The Ps (S&P 500) tried to rally but unfortunately, they came right back in, losing over ¾% on the day. This action keeps them well below 2000, below their prior breakout levels, and below their 50-day moving average. The Bowtie moving averages (10sma,20ema,30ema, watch this Youtube) are on the cusp of crossing over. It is important for the index to stabilize around these levels. The Ps are at inflection point. At this level, any additional weakness would be concerning. About the only thing good to say is that they look a little sold out.
The bounce from oversold will be important. If it is mediocre at best then we could have a potential top in place. If the market goes on to make new highs then once again, we have dodged a bullet. Now is the time to pay careful attention.
The Quack (Nasdaq) lost around 1 ¼%. This action puts it below its 50-day moving average and it has it below the previous breakout levels, circa 4600.
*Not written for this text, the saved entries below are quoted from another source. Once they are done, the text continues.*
/-- R189, R191, R310: the head command starts once none executes and its tiles are present. A product in an open window with budget runs
at full width and spends its cycles; one without a window, with one still pending, or with too little budget left for its cycles runs at
half width and counts as undeclared. In a stage that stops, a head command that finds a tile missing stops the unit. R188 to R198: a due
command whose operand words check out has its effect, words of its tiles with one wrong bit count as corrected (R352, log 78), and its
flags reach the context that issued it. A clear zeroes its accumulator and its mark; a load fills it from the head tile with the tile's
mark. That tiles and accumulators are read in the step of completion is the model's reading (log 44, DEDUCED). R192 to R195, R197: a
completed product pops its tile of GA and its tile of GB, a grouped one all four of GB, where it is told to, and a load its tile of GA;
a tile of a read-out ring leaves its accumulator's count, which the push of MX.RDA raises. No other command pops. R119, R188: one
element of an i8 product is the wrapped sum of the 32 products of its row of A and column of B, on top of the old element where the
command accumulates. R119, R192, R193: a completed product updates the rows and columns that its command covers, each group of rows of a
grouped one with its own tile of GB: of a float type with Round to f32, to nearest even and without a flush, of the exact sum of the
element's products and of its old value where the command accumulates; the other elements stay. The accumulator's mark follows. R196,
R198: MX.RDA writes its 256 elements, converted by its code in the captured mode without a flush, into the tail tile of its ring and
pushes it with its mark; without ACCUM it clears the accumulator. MX.SCALE multiplies each element by its row's or column's lane. -/
def Obligations.MatrixCommandsRun : Prop :=
  (∀ (s : State) (n : Nat) (m : MxCmd) (r : List MxCmd),
    let c := s.cell n
    let t0 := c.ctx m.ctx
    let started (d : CellState) (l : Nat) : CellState := { d with mxq := r, mxRun := some ⟨m, c.cyc, c.cyc + l⟩ }
    let len := match m.kind with
      | .mma => 16
      | .gmma => 16 * max 1 (mxGroups m.counts)
      | .zero => 1
      | .lda => 16
      | .rda => 4 * rdaSize m.dt
      | .scale => 4
    (c.mxPark = true → exec (.mxCommandStart n) s = .next s) ∧
    (c.mxq = m :: r → c.mxRun = none → c.mxStop = false → c.mxPark = false → mxPresent c m = false →
      exec (.mxCommandStart n) s = .next (if (s.stage c.stage).stopping = true then s.setCell n { c with mxPark := true } else s)) ∧
    (c.mxq = m :: r → c.mxRun = none → c.mxStop = false → c.mxPark = false → mxPresent c m = true →
    ((m.kind ≠ .mma ∧ m.kind ≠ .gmma ∨ m.early = true) → exec (.mxCommandStart n) s = .next (s.setCell n (started c len))) ∧
    (∀ ph, (m.kind = .mma ∨ m.kind = .gmma) → m.early = false → t0.phase = some ph → ph.grant ≤ s.strip → s.strip < ph.stop →
      len ≤ ph.budget →
      exec (.mxCommandStart n) s = .next (s.setCell n (started (c.setCtx m.ctx { t0 with
        phase := some { ph with budget := ph.budget - len } }) len))) ∧
    ((m.kind = .mma ∨ m.kind = .gmma) → m.early = false →
      (∀ ph, t0.phase = some ph → s.strip < ph.grant ∨ ph.stop ≤ s.strip ∨ ph.budget < len) →
      ∃ t, exec (.mxCommandStart n) s = .next t ∧
        t.cell n = started (c.setCtx m.ctx { t0 with undeclared := min (t0.undeclared + 1) 0xFFFFFFFF }) (2 * len) ∧
        (t.stage c.stage).stat.ubc = (s.stage c.stage).stat.ubc + 1))) ∧
  (∀ (s : State) (n : Nat) (run : MxRun),
    let c := s.cell n
    let m := run.cmd
    c.mxRun = some run → run.due ≤ c.cyc → c.badSram = [] →
    let fin (d : CellState) : CellState := { d with mxRun := none, lastAct := s.tick }
    let d := (mxReads c m).foldl (fun d r => mended d r.1 r.2.1) (mxEffect c m).1
    (exec (.mxCommandComplete n) s = .next (s.setCell n (fin (d.setCtx m.ctx ((d.ctx m.ctx).raise (mxEffect c m).2))))) ∧
    (m.kind = .zero → ∃ t, exec (.mxCommandComplete n) s = .next t ∧
      (∀ i : Fin 256, ((t.cell n).accs[m.acc])[i] = 0) ∧ (t.cell n).accMark[m.acc] = false ∧
      ∀ a, a ≠ m.acc → (t.cell n).accs[a] = c.accs[a]) ∧
    (m.kind = .lda → m.popa = false → ∃ t, exec (.mxCommandComplete n) s = .next t ∧
      (∀ i : Fin 256, ((t.cell n).accs[m.acc])[i] =
        BitVec.ofNat 32 (c.sram.readN ((c.rings[m.ga]).tile (c.rings[m.ga]).head + 4 * i.val) 4)) ∧
      (t.cell n).accMark[m.acc] = ((c.rings[m.ga]).mark || m.mark))) ∧
  (∀ (s : State) (n : Nat) (run : MxRun),
    let c := s.cell n
    let m := run.cmd
    let product := m.kind = .mma ∨ m.kind = .gmma
    c.mxRun = some run → run.due ≤ c.cyc → c.badSram = [] → (product → m.ga ≠ m.gb) →
    let ka := if (product ∨ m.kind = .lda) ∧ m.popa = true then 1 else 0
    let kb := if product ∧ m.popb = true then (if m.kind = .gmma then 4 else 1) else 0
    let count (g : Fin 8) : Nat := (if g = m.ga then ka else 0) + if g = m.gb then kb else 0
    ∃ t, exec (.mxCommandComplete n) s = .next t ∧ (t.cell n).mxRun = none ∧
      (∀ g : Fin 8, m.kind ≠ .rda ∨ g ≠ m.ga →
        let r := c.rings[g]
        (t.cell n).rings[g] = if count g = 0 then r
          else { r with head := (r.head + count g) % (r.depth + 1), count := r.count - count g, marks := r.marks.drop (count g), drain := 0 }) ∧
      (∀ g : Fin 8, (t.cell n).ringAt[g] = c.ringAt[g] - count g) ∧
      (m.kind = .rda → ((t.cell n).rings[m.ga]).count = (c.rings[m.ga]).count + 1) ∧
      ∀ a : Fin 4, (t.cell n).readCnt[a] =
        if m.kind = .rda then c.readCnt[a] + (if a = m.acc then 1 else 0)
        else c.readCnt[a] - (((List.finRange 8).filter fun g =>
          decide ((c.rings[g]).prod = 3 ∧ (c.rings[g]).pidx % 4 = a.val)).map count).sum) ∧
  (∀ (mem : Mem) (ba bb : Nat) (trb accum : Bool) (i j : Nat) (old : Word),
    let a (k : Nat) : Int := (mem.read (ba + i * 32 + k)).toInt
    let b (k : Nat) : Int := (mem.read (bb + (if trb then j * 32 + k else k * 16 + j))).toInt
    let r := mxDot mem ba bb 5 trb accum i j old
    BitVec.ofNat 32 r.1 = (if accum then old else 0) + BitVec.ofInt 32 (((List.range 32).map fun k => a k * b k).sum) ∧ r.2 = 0) ∧
  (∀ (s : State) (n : Nat) (run : MxRun),
    let c := s.cell n
    let m := run.cmd
    let ra := c.rings[m.ga]
    let rb := c.rings[m.gb]
    let grouped := decide (m.kind = .gmma)
    let cnt (g : Nat) : Nat := m.counts / 2 ^ (4 * g) % 16
    let before (g : Nat) : Nat := ((List.range g).map cnt).sum
    let covers (g i : Nat) : Prop := if grouped then g < 4 ∧ before g ≤ i ∧ i < before (g + 1) else g = 0 ∧ i < m.rows
    let e := if m.dt < 2 then 2 else 1
    let K := if m.dt < 2 then 16 else 32
    let a (i k : Nat) : Nat := c.sram.readN (ra.tile ra.head + i * 32 + k * e) e
    let b (g k j : Nat) : Nat := c.sram.readN (rb.tile (rb.head + g) + if m.trb then j * 32 + k * e else (k * 16 + j) * e) e
    let rne : Mode := ⟨0, false, false, false⟩
    c.mxRun = some run → run.due ≤ c.cyc → c.badSram = [] → m.kind = .mma ∨ grouped = true → m.dt ≤ 5 →
    ∃ (t : State) (fl : Fin 256 → Flags), exec (.mxCommandComplete n) s = .next t ∧
      ((t.cell n).ctx m.ctx).fcr = (c.ctx m.ctx).fcr ||| (((List.finRange 256).foldl (fun f i => f ||| fl i) 0).setWidth 32 <<< 16) ∧
      (t.cell n).accMark[m.acc] =
        ((c.accMark[m.acc] && !(!m.accum && decide (m.cols = 16) && decide ((if grouped then before 4 else m.rows) = 16)))
          || ra.mark || (rb.marks.take (if grouped then 4 else 1)).any id || ((List.finRange 256).foldl (fun f i => f ||| fl i) 0).marks
          || m.mark) ∧
      (∀ x, x ≠ m.acc → (t.cell n).accs[x] = c.accs[x]) ∧
      ∀ q : Fin 256,
        let i := q.val / 16
        let j := q.val % 16
        let old := (c.accs[m.acc])[q]
        let new := ((t.cell n).accs[m.acc])[q]
        (m.cols ≤ j ∨ (∀ g, ¬ covers g i) → new = old ∧ fl q = 0) ∧
        ∀ g, covers g i → j < m.cols →
          (m.dt = 5 → fl q = 0 ∧ new = (if m.accum then old else 0) +
            BitVec.ofInt 32 (((List.range 32).map fun k => (BitVec.ofNat 8 (a i k)).toInt * (BitVec.ofNat 8 (b g k j)).toInt).sum)) ∧
          ∀ f ∈ [(0, Fmt.bf16, Fmt.bf16), (1, .f16, .f16), (2, .e4m3, .e4m3), (3, .e5m2, .e5m2), (4, .e4m3, .e5m2)], m.dt = f.1 →
            let acc := if m.accum then old.toNat else 0
            let p (k : Nat) : ℚ := numOf f.2.1 (a i k) * numOf f.2.2 (b g k j)
            let sg (k : Nat) : Bool := negOf f.2.1 (a i k) != negOf f.2.2 (b g k j)
            ((∀ k, k < K → IsFin f.2.1 (a i k) ∧ IsFin f.2.2 (b g k j)) → IsFin .f32 acc →
              Rounded .f32 rne (numOf .f32 acc + ((List.range K).map p).sum)
                (zeroSum rne ((numOf .f32 acc, negOf .f32 acc) :: (List.range K).map fun k => (p k, sg k))) (new.toNat, fl q)) ∧
            ((∃ k, k < K ∧ (IsNanOf f.2.1 (a i k) ∨ IsNanOf f.2.2 (b g k j))) ∨ IsNanOf .f32 acc → new = 0x7FC00000)) ∧
  (∀ (s : State) (n : Nat) (run : MxRun),
    let c := s.cell n
    let m := run.cmd
    let acc := c.accs[m.acc]
    let all (fl : Fin 256 → Flags) : Flags := (List.finRange 256).foldl (fun f i => f ||| fl i) 0
    c.mxRun = some run → run.due ≤ c.cyc → c.badSram = [] →
    (m.kind = .rda → c.sram.wf = true →
      let r := c.rings[m.ga]
      let md : Mode := ⟨m.fcr.toNat % 4, false, false, m.fcr.getLsbD 10⟩
      let clamp (w : Nat) (v : Word) : Nat × Flags := ((max (-(2 ^ (w - 1))) (min (2 ^ (w - 1) - 1) v.toInt) % 2 ^ w).toNat, 0)
      ∀ k ∈ [(0, (4 : Nat), fun v : Word => (v.toNat, (0 : Flags))), (1, 2, fun v => fCvtTo .f32 .bf16 md v.toNat),
          (2, 2, fun v => fCvtTo .f32 .f16 md v.toNat), (3, 1, fun v => fCvtTo .f32 .e4m3 md v.toNat),
          (4, 1, fun v => fCvtTo .f32 .e5m2 md v.toNat), (5, 4, fun v => fOfInt .f32 md v.toInt), (6, 1, clamp 8), (7, 2, clamp 16)],
        m.dt = k.1 →
        let fl (i : Fin 256) : Flags := (k.2.2 acc[i]).2
        let t0 := r.tile r.tail
        ∃ t, exec (.mxCommandComplete n) s = .next t ∧
          (∀ i : Fin 256, (t.cell n).sram.readN (t0 + i.val * k.2.1) k.2.1 = (k.2.2 acc[i]).1) ∧
          (∀ x, x < t0 ∨ t0 + 256 * k.2.1 ≤ x → (t.cell n).sram.read x = c.sram.read x) ∧
          (t.cell n).rings[m.ga] = r.push (c.accMark[m.acc] || (all fl).marks || m.mark) ∧
          ((t.cell n).ctx m.ctx).fcr = (c.ctx m.ctx).fcr ||| ((all fl).setWidth 32 <<< 16) ∧
          (∀ i : Fin 256, ((t.cell n).accs[m.acc])[i] = if m.accum then acc[i] else 0) ∧
          (t.cell n).accMark[m.acc] = (m.accum && c.accMark[m.acc])) ∧
    (m.kind = .scale →
      let out (i : Fin 256) : Nat × Flags := fMul .f32 ⟨0, false, false, false⟩ acc[i].toNat
        (m.vec.toNat / 2 ^ (32 * if m.trb then i.val % 16 else i.val / 16) % 2 ^ 32)
      ∃ t, exec (.mxCommandComplete n) s = .next t ∧ (∀ i : Fin 256, ((t.cell n).accs[m.acc])[i] = BitVec.ofNat 32 (out i).1) ∧
        (t.cell n).accMark[m.acc] = (c.accMark[m.acc] || (all fun i => (out i).2).marks) ∧
        ((t.cell n).ctx m.ctx).fcr = (c.ctx m.ctx).fcr ||| ((all fun i => (out i).2).setWidth 32 <<< 16)))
The sector action didn’t seem as abysmal as one would think based on the slide in the Ps and Quack. I suppose this is evidenced by the Rusty (IWM) which only ended slightly lower. Yes, most sectors ended lower but those that were extremely sold out bounced. It seemed like the market played a little “catch up” to those areas that have been defying gravity such as Retail and Health Services.
However, make no bones about it though, Tuesday was yet another ugly day. The pulling back in stronger areas eventually has to stop.
The $64,000 question is, will Santa come? A lot of people count on the end of year so called “Santa Rally.” Me? Well, seasonals are tough. Yes, they usually work but sometimes they don’t. So, you can’t count on them. What’s worse is contra-seasonal moves can be ugly. People who were counting on Santa to save them become very disappointed.
So what do we do? I think the song remains the same: Do pay attention to what’s going on but don’t make any drastic decisions just yet. Do watch the aforementioned moving averages. In the sectors, if more pullbacks become “inflection points” and more “inflection points” become rollovers then we might just have a turn. The great news that you really don’t have to make any big picture predictions. Leave that to the taking heads. Simply letting the ebb and flow control your portfolio will help to keep you on the right side of the market. Honor your stops. Although it can be a little painful, it’s amazing how stops can often take you out of a market right before it gets really ugly. At the risk of preaching, he who fights and runs away lives to fight another day. Do wait for entries. If the longer-term uptrend does not resume, that in and of itself will keep you out of new trouble. Do pay attention to the database. If we do not see upside follow through—and soon, we will likely start seeing some shorts setting up. The bottom line is to keep your head. Run your portfolio and do the right thing.
Best of luck with your trading today!